Some research of this nature has been conducted by perusal of old images; photographs, paintings, statuary and so forth. Those who experienced it are silent, leaving only artifacts from which to extrapolate.

The notion of a vast, empty puzzle table is exact. Collectors, accumulators and scholars all work to populate the table, and all contribute what they can. What is written is sometimes correct, often not. Traders in antique cultural artifacts have long influenced the language - and therefore the conceptualisation - of this research. We've seen this here. Even museum curators have not infrequently gotten it wrong.

We live in fortunate times for research, as a planet-wide information system is being implemented. Availability of information (and disinformation, alas) has never been greater.
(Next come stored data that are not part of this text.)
-- ==== Sys2Proof/Machine/Regs.lean ====
section
/-! DEFINITION. The registers of the CSR space: one descriptor and one set of field references per register of the
spec, grouped by the blocks of Table 0.7 (R10). Offsets, bit ranges, access codes and numeric resets are those of the
register tables of chapters 00, 01, 02 and 04 to 14. Where a table gives a reset of `repair`, `fuse`, `strap` or
`journal`, the descriptor holds the value for an empty repair record, fuses, straps and journal of zero (log entry 4);
a POWER reset writes the others. -/

namespace Sys2Proof.Machine

/-! ### Block GLOBAL -/

def F.GLOBAL_DEVICE_ID.DEVICE : FRef := ⟨0x0, 31, 16⟩
def F.GLOBAL_DEVICE_ID.STEP_MAJOR : FRef := ⟨0x0, 15, 12⟩
def F.GLOBAL_DEVICE_ID.STEP_MINOR : FRef := ⟨0x0, 11, 8⟩
def F.GLOBAL_DEVICE_ID.TEMP_GRADE : FRef := ⟨0x0, 0, 0⟩
def F.GLOBAL_CSR_ERR.VALID : FRef := ⟨0x10, 31, 31⟩
def F.GLOBAL_CSR_ERR.CAUSE : FRef := ⟨0x10, 30, 28⟩
def F.GLOBAL_CSR_ERR.WRITE : FRef := ⟨0x10, 27, 27⟩
def F.GLOBAL_CSR_ERR.OFFSET : FRef := ⟨0x10, 25, 0⟩
def F.GLOBAL_CSR_ERR_CNT.COUNT : FRef := ⟨0x14, 31, 0⟩

/-- Registers of block GLOBAL. -/
def regsGlobal : List RegDesc :=
  [
    -- GLOBAL_DEVICE_ID (R9)
    ⟨0x0, 1, 0x0, 1, 0x0, 32, false,
      [⟨31, 16, .ro, 2400⟩, ⟨15, 12, .ro, 1⟩, ⟨11, 8, .ro, 1⟩, ⟨7, 1, .rsv, 0⟩, ⟨0, 0, .ro, 0⟩]⟩,
    -- GLOBAL_CSR_ERR (R9)
    ⟨0x10, 1, 0x0, 1, 0x0, 32, true,
      [⟨31, 31, .w1c, 0⟩, ⟨30, 28, .ro, 0⟩, ⟨27, 27, .ro, 0⟩, ⟨26, 26, .rsv, 0⟩, ⟨25, 0, .ro, 0⟩]⟩,
    -- GLOBAL_CSR_ERR_CNT (R9)
    ⟨0x14, 1, 0x0, 1, 0x0, 32, true,
      [⟨31, 0, .rc, 0⟩]⟩]

/-! ### Block STITCH -/

def F.STITCH_LEN.REJECT : FRef := ⟨0x100000, 31, 31⟩
def F.STITCH_LEN.PENDING : FRef := ⟨0x100000, 30, 30⟩
def F.STITCH_LEN.REQ : FRef := ⟨0x100000, 5, 4⟩
def F.STITCH_LEN.CUR : FRef := ⟨0x100000, 1, 0⟩
def F.STITCH_COUNT.COUNT : FRef := ⟨0x100008, 63, 0⟩
def F.STITCH_POS.SIP : FRef := ⟨0x100010, 29, 24⟩
def F.STITCH_POS.TURN : FRef := ⟨0x100010, 21, 16⟩
def F.STITCH_POS.CYCLE : FRef := ⟨0x100010, 13, 0⟩
def F.STITCH_SYSREQ.MIN : FRef := ⟨0x100018, 12, 0⟩
def F.STITCH_PTP_CTRL.UNLOCKED : FRef := ⟨0x100020, 31, 31⟩
def F.STITCH_PTP_CTRL.UNLOCK_WIN : FRef := ⟨0x100020, 23, 16⟩
def F.STITCH_PTP_CTRL.LOCK_WIN : FRef := ⟨0x100020, 15, 8⟩
def F.STITCH_PTP_CTRL.STATE : FRef := ⟨0x100020, 2, 1⟩
def F.STITCH_PTP_CTRL.EN : FRef := ⟨0x100020, 0, 0⟩
def F.STITCH_PTP_ERR.ERR : FRef := ⟨0x100024, 31, 0⟩
def F.STITCH_PTP_ADJ.SHORTENED : FRef := ⟨0x100028, 31, 16⟩
def F.STITCH_PTP_ADJ.LENGTHENED : FRef := ⟨0x100028, 15, 0⟩
def F.STITCH_LACE_COMMIT.CANCEL : FRef := ⟨0x100040, 31, 31⟩
def F.STITCH_LACE_COMMIT.TGMAP : FRef := ⟨0x100040, 8, 8⟩
def F.STITCH_LACE_COMMIT.CLASS : FRef := ⟨0x100040, 5, 0⟩
def F.STITCH_LACE_STATUS.PENDING : FRef := ⟨0x100044, 31, 31⟩
def F.STITCH_LACE_STATUS.VALID_FAIL : FRef := ⟨0x100044, 30, 30⟩
def F.STITCH_LACE_STATUS.LATE_CANCEL : FRef := ⟨0x100044, 29, 29⟩
def F.STITCH_LACE_STATUS.BUSY_WRITE : FRef := ⟨0x100044, 28, 28⟩
def F.STITCH_LACE_STATUS.FAIL_CAUSE : FRef := ⟨0x100044, 27, 25⟩
def F.STITCH_LACE_STATUS.FAIL_CLASS : FRef := ⟨0x100044, 24, 22⟩
def F.STITCH_LACE_STATUS.FAIL_INDEX : FRef := ⟨0x100044, 11, 0⟩
def F.STITCH_LACE_SWAPS.COUNT : FRef := ⟨0x100048, 31, 0⟩
def F.STITCH_TURN_STAT.OWNED.CNT (c : Nat) : FRef := ⟨0x100100 + 0x10 * c, 31, 0⟩
def F.STITCH_TURN_STAT.PASSED.CNT (c : Nat) : FRef := ⟨0x100104 + 0x10 * c, 31, 0⟩
def F.STITCH_TURN_STAT.FREE_SERVED.CNT (c : Nat) : FRef := ⟨0x100108 + 0x10 * c, 31, 0⟩
def F.STITCH_TURN_STAT.IDLE.CNT (c : Nat) : FRef := ⟨0x10010C + 0x10 * c, 31, 0⟩
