def Cobbler.reset : Cobbler :=
  { boot := Boot.reset, run := none, failed := [], journal := Journal.reset, revoked := [], staging := [], holder := none,
    assign := none, act := none, nonce := none, tokenFails := 0, debugOpen := false, mgmt := Mgmt.reset }

def Seam.reset : Seam :=
  { downAB := false, downBA := false, downAt := none, lossAt := none, fenceSeen := false, fenced := false, wire := [],
    heardA := 0, heardB := 0, seqA := 0, seqB := 0, beatA := none, beatB := none, swapping := [], retrainAt := 0, resetDone := false, storage := [],
    availRem := 0 }

def FaultState.reset : FaultState :=
  { counts := [], errors := [], swaps := [], spared := [], engines := [], lanes := [], sram := [], wearAt := 0, recordAt := 0, stopped := [], restarting := [] }

def Power.reset : Power :=
  { pwrgd := true, roseAt := none, tripped := false, xspiReset := false, resetEnd := 0, coolFrom := none, releasedIn := none, clkAt := 0,
    switching := [], perst := [] }

def State.reset : State :=
  { clk := Clk.reset, csr := [], latchPf0 := none, latchCob := none, fifos := [], lace := Lace.reset,
    yarn := Yarn.reset, mules := Mules.reset, bob := { descs := [], pools := [], marks := [], bad := [] },
    dram := Dram.reset, net := Net.reset, host := HostLink.reset, q := Queues.reset, eye := Eyelet.reset, cipher := Cipher.reset, welt := Welt.reset,
    cob := Cobbler.reset, seam := Seam.reset, flt := FaultState.reset, pwr := Power.reset,
    reports := [], repairs := [], mem := [], lmem := [], scratch := [], cobSram := [], flash := [], pflash := [],
    outs := [], freeCtr := 0, pending := [] }

end Sys2Proof.Machine
end

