/-- The words of a context's cached action list: ACTION_LEN words. -/
def ctxList (c : Bytes) : Nat × List W64 := (leAt c 4 1, wordsOf (min 16 (leAt c 4 1)) (sliceB c 0x20 128))

/-- R157, R158: the packet takes the cached action, waits in the hold list, or becomes pending for dispatch. -/
def State.bypassOrDispatch (s : State) (id : Nat) : State :=
  match s.pkt? id with
  | none => s
  | some p =>
    match p.flow with
    | none => s.setPkt id { p with stage := .dispatch }
    | some k =>
      if s.ctxHeld k then s.holdPacket id k
      else
        let c := s.ctxBytes k
        if p.bypass ∧ p.flowSt = 1 ∧ ctxValid c ∧ ctxAction c then
          let (n, l) := ctxList c
          let s := (s.ctxSeen k p.tenant p.len).count F.CARD_STAT.BYPASSED.CNT 1
          if 16 < n then (s.count F.EDIT_STAT.MALFORMED.CNT 1).slowPath id 2 0x02 0x01
          else s.setPkt id { p with stage := .editor, list := l }
        else s.setPkt id { p with stage := .dispatch }

/-- R144: the lookups of a packet all return, or PRE_DL cycles pass after the parse's end. `back0` and `back1` say which
lookups have returned. -/
def execPreDispatchWaitEnd (id : Nat) (back0 back1 : Bool) (s : State) : Host.Outcome State Fault Refusal :=
  match s.pkt? id with
  | some p =>
    match p.stage with
    | .lookups since =>
      let all := (p.prof0.isNone || back0) && (p.prof1.isNone || back1)
      if all ∨ since + max 1 (s.rd F.LAST_CFG.PRE_DL) ≤ s.clk.cycles then
        let (r0, s) := s.preLookup p p.prof0 (bitsOf p.dec 48 45) back0
        let (r1, s) := s.preLookup p p.prof1 (bitsOf p.dec 39 36) back1
        let p := { p with lk0 := r0, lk1 := r1 }
        let (st, flow) := s.flowOf p
        .next ((s.setPkt id { p with flowSt := st, flow := flow }).bypassOrDispatch id)
      else .next s
    | _ => .next s
  | none => .next s

/-! ### Held flows (R156) -/

/-- R156: a SERIAL context is held from the dispatch of a packet that carries it; packets of the flow that were pending for
dispatch wait in the hold list, in order of arrival. -/
def State.holdFlow (s : State) (id tid : Nat) : State :=
  match (s.pkt? id).bind (fun p => p.flow) with
  | none => s
  | some k =>
    let c := s.ctxBytes k
    if ctxValid c ∧ ctxSerial c then
      let s := s.setLast { s.net.last with holders := AMap.set s.net.last.holders k ⟨tid, (s.thr tid).gen⟩ }
      (s.net.pkts.filter (fun e => e.2.stage == .dispatch && e.2.flow == some k && e.1 != id)).foldl
        (fun s e => s.holdPacket e.1 k) s
    else s

/-- The holder's retire has ended: its thread has left the work it held. FCWBs are applied as they issue. -/
def State.holderDone (s : State) (x : Holder) : Bool := decide (x.gen + 1 < (s.thr x.tid).gen) ||
  ((s.thr x.tid).work.isNone && (s.thr x.tid).retireAt.isNone)

/-- R156: a held context is released when its holder is done; waiting packets are examined again in order of arrival, with
HELD set. -/
def execFlowHoldRelease (k : Nat) (s : State) : Host.Outcome State Fault Refusal :=
  match AMap.get? s.net.last.holders k with
  | none => .next s
  | some x =>
    if s.holderDone x then
      let mine (q : Nat) : Bool := match s.pkt? q with | some p => p.flow == some k | none => false
      let wait := s.net.last.holdList.filter mine
      let s := s.setLast { s.net.last with holders := AMap.del s.net.last.holders k,
                                           holdList := s.net.last.holdList.filter (fun q => !mine q) }
      .next (wait.foldl (fun s q => (s.modPkt q fun p => { p with held := true }).bypassOrDispatch q) s)
    else .next s

/-! ### Reinjection (R154) -/

/-- R154: the Editor of a half admits the packet a message names to its Card lanes as SOURCE 3, under the tenant recorded in
the bobbin. The message gives it no priority and no traffic class: both are 0. -/
def State.reinject (s : State) (h : Nat) (m : Msg) : State :=
  let handle := (m.words.headD 0).toNat % 2 ^ 24
  let t := (s.desc handle).tenant
  s.admitPacket (newPacket h 3 t 0 0 0 handle (s.chainBytes handle).length 0 0 0)

def execControlReinjection (h : Nat) (s : State) : Host.Outcome State Fault Refusal :=
  if h = 1 ∧ s.fencedB then .next s
  else
    let s := s.dropSpoilt (editorEp h) (fun _ => true)
    match s.queueAt (editorEp h) with
    | m :: t => .next ((s.setQueue (editorEp h) t).reinject h m)
    | [] => .next s

end Sys2Proof.Machine
end

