-- ==== Sys2Proof/Machine/Ptp.lean ====
section
/-! DEFINITION. Time (chapters 01 and 04): the PTP clock with its PPS pins, the stitch boundary, and the tick of the core
clock that an empty queue of commands stands for. -/

namespace Sys2Proof.Machine

open Sys2Proof

/-! ### The PTP clock (R135) -/

def State.setPtp (s : State) (p : Ptp) : State := { s with net := { s.net with ptp := p } }

/-- PTP_ADJ.FREQ as a signed number. -/
def State.ptpFreq (s : State) : Int :=
  let v := s.rd F.PTP_ADJ.FREQ
  if v < 2 ^ 31 then Int.ofNat v else Int.ofNat v - 2 ^ 32

/-- One unit of PTP_ADJ.FREQ is 1/65,536 ppb of the reference's rate. -/
def ppbScale : Int := 65536 * 1000000000

/-- R135: the clock advances by `n` eighths of a nanosecond of the reference, trimmed by PTP_ADJ. -/
def State.ptpAdvance (s : State) (n : Nat) : State :=
  let x := (Int.ofNat (n * 2 ^ 29) * (ppbScale + s.ptpFreq) + Int.ofNat s.net.ptp.acc).toNat
  let f := s.net.ptp.frac + x / ppbScale.toNat
  let hb := s.net.ptp.halfB.map (fun b => (b.1 + (b.2 + n) / 8, (b.2 + n) % 8))
  (s.setPtp { s.net.ptp with frac := f % 2 ^ 32, acc := x % ppbScale.toNat, halfB := hb }).wr F.PTP_NS.NS
    (s.rd F.PTP_NS.NS + f / 2 ^ 32)

/-- R135: a write of PTP_CTRL.STEP loads PTP_SET into the time at once. -/
def State.ptpStep (s : State) : State := (s.setPtp { s.net.ptp with frac := 0, acc := 0 }).wr F.PTP_NS.NS (s.rd F.PTP_SET.NS)

def execStepPtp (s : State) : Host.Outcome State Fault Refusal := .next s.ptpStep

/-- Table 1.7: the lock's state after PTP_CTRL.VALID or STITCH_PTP_CTRL.EN has been written: OFF without EN, HOLDOVER while
the time is invalid, and ACQUIRING when either ends. -/
def State.lockFollow (s : State) : State :=
  let st := s.rd F.STITCH_PTP_CTRL.STATE
  if s.rd F.STITCH_PTP_CTRL.EN = 0 then s.wr F.STITCH_PTP_CTRL.STATE lockOff
  else if s.rd F.PTP_CTRL.VALID = 0 then s.wr F.STITCH_PTP_CTRL.STATE lockHoldover
  else if st = lockOff ∨ st = lockHoldover then
    { s with lace := { s.lace with lockRun := 0 } }.wr F.STITCH_PTP_CTRL.STATE lockAcquiring
  else s

/-- R135: operator software sets or clears PTP_CTRL.VALID. -/
def execPtpValidWrite (v : Bool) (s : State) : Host.Outcome State Fault Refusal :=
  .next (s.wr F.PTP_CTRL.VALID (if v then 1 else 0)).lockFollow

/-! ### PPS (R137) -/

/-- R137: the PPS output rises when PTP_NS modulo one second equals PTP_PPS_OUT_OFF, and is due to fall PPS_WIDTH µs
later. -/
def execPpsOutRise (s : State) : Host.Outcome State Fault Refusal :=
  if s.flag F.PTP_CTRL.PPS_OUT_EN ∧ s.rd F.PTP_NS.NS % 1000000000 = s.rd F.PTP_PPS_OUT_OFF.OFF ∧ s.net.ptp.ppsUntil.isNone then
    .next ((s.setPtp { s.net.ptp with
      ppsUntil := some (s.rd F.PTP_NS.NS + 1000 * max 1 (s.rd F.PTP_CTRL.PPS_WIDTH)) }).emit (.pps true))
  else .next s

def execPpsOutFall (s : State) : Host.Outcome State Fault Refusal :=
  match s.net.ptp.ppsUntil with
  | some t =>
    if t ≤ s.rd F.PTP_NS.NS then .next ((s.setPtp { s.net.ptp with ppsUntil := none }).emit (.pps false)) else .next s
  | none => .next s

/-- R137: a rising edge of the PPS input latches PTP_NS. -/
def execPpsInEdge (s : State) : Host.Outcome State Fault Refusal :=
  if s.flag F.PTP_CTRL.PPS_IN_EN then
    .next ((s.wr F.PTP_PPS_IN.NS (s.rd F.PTP_NS.NS)).wr F.PTP_CTRL.PPS_IN_SEEN 1)
  else .next s

/-! ### Transmit timestamps (R136, R16) -/

def State.txts (s : State) (p : Nat) : List (Nat × Nat) := AMap.getD s.net.ptp.txts p []

/-- PTP_TXTS[p] shows the head entry. -/
def State.setTxts (s : State) (p : Nat) (l : List (Nat × Nat)) : State :=
  let s := s.setPtp { s.net.ptp with txts := AMap.setD [] s.net.ptp.txts p l }
  match l with
  | (ns, tag) :: _ => ((s.wr (F.PTP_TXTS_W0.NS p) ns).wr (F.PTP_TXTS_W8.VALID p) 1).wr (F.PTP_TXTS_W8.TSTAG p) tag
  | [] => ((s.wr (F.PTP_TXTS_W0.NS p) 0).wr (F.PTP_TXTS_W8.VALID p) 0).wr (F.PTP_TXTS_W8.TSTAG p) 0

/-- R136: a transmit timestamp enters the port's FIFO of 64 entries, or is discarded and counted. -/
def State.pushTxts (s : State) (p ns tag : Nat) : State :=
  if (s.txts p).length < 64 then s.setTxts p (s.txts p ++ [(ns, tag)]) else s.count (F.PTP_TXTS_W8.DROPPED p) 1

/-- A read of the word at +0x8 removes the head entry and clears DROPPED. -/
def State.popTxts (s : State) (p : Nat) : State := (s.setTxts p (s.txts p).tail).wr (F.PTP_TXTS_W8.DROPPED p) 0

/-! ### The stitch boundary and the tick (R20, R21) -/

/-- R21: the stitch that runs ends when its last cycle has passed, and the next begins: STITCH_COUNT and the positions move
on, and the phase to PTP time is measured (R46 to R48), with the length and clock that the ended stitch had: one that changes at
this boundary changes after it (DESIGN CHOICE, log entry 144). -/
def execStitchBoundary (s : State) : Host.Outcome State Fault Refusal :=
  if s.stitchEnd ≤ s.rd F.STITCH_POS.CYCLE then
    let n := s.stitch + 1
    let s := (((s.wr F.STITCH_COUNT.COUNT n).wr F.STITCH_POS.SIP (n % 64)).wr F.STITCH_POS.TURN 0).wr F.STITCH_POS.CYCLE 0
    .next (s.ptpPhase (s.rd F.PTP_NS.NS * 2 ^ 32 + s.net.ptp.frac))
  else .next s

/-- One core cycle: 0.5 ns at 2.000 GHz, 0.625 ns at 1.600 GHz. -/
def State.tick (s : State) : State :=
  let n := if s.rd F.POWER_CLK.CUR = 1 then 5 else 4
  let s := { s with clk := { cycles := s.clk.cycles + 1, time := s.clk.time + n } }
  (s.ptpAdvance n).wr F.STITCH_POS.CYCLE (s.rd F.STITCH_POS.CYCLE + 1)

end Sys2Proof.Machine
end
Communications between isolated individuals with common interests has laid the groundwork for a far more extensive study of obscure areas of interest and endeavor.

The effort now seems to consist in populating the puzzle table with pieces, and establishing frameworks within which the pieces can be organised. In time, it is to be hoped that documentation from the source cultures can be found, processed and translated to aid in the creation of filters through which artifacts may be viewed, and perhaps understood, in a fashion that approximates their long-lost original reality.

So far we have the beginning of he creation of tools for the study; expanding and refining the available information continues. The more varied viewpoints that can be brought to bear on the topics of interest, the better. Sorting through the resulting glut of information and misinformation will continue to be the ongoing challenge.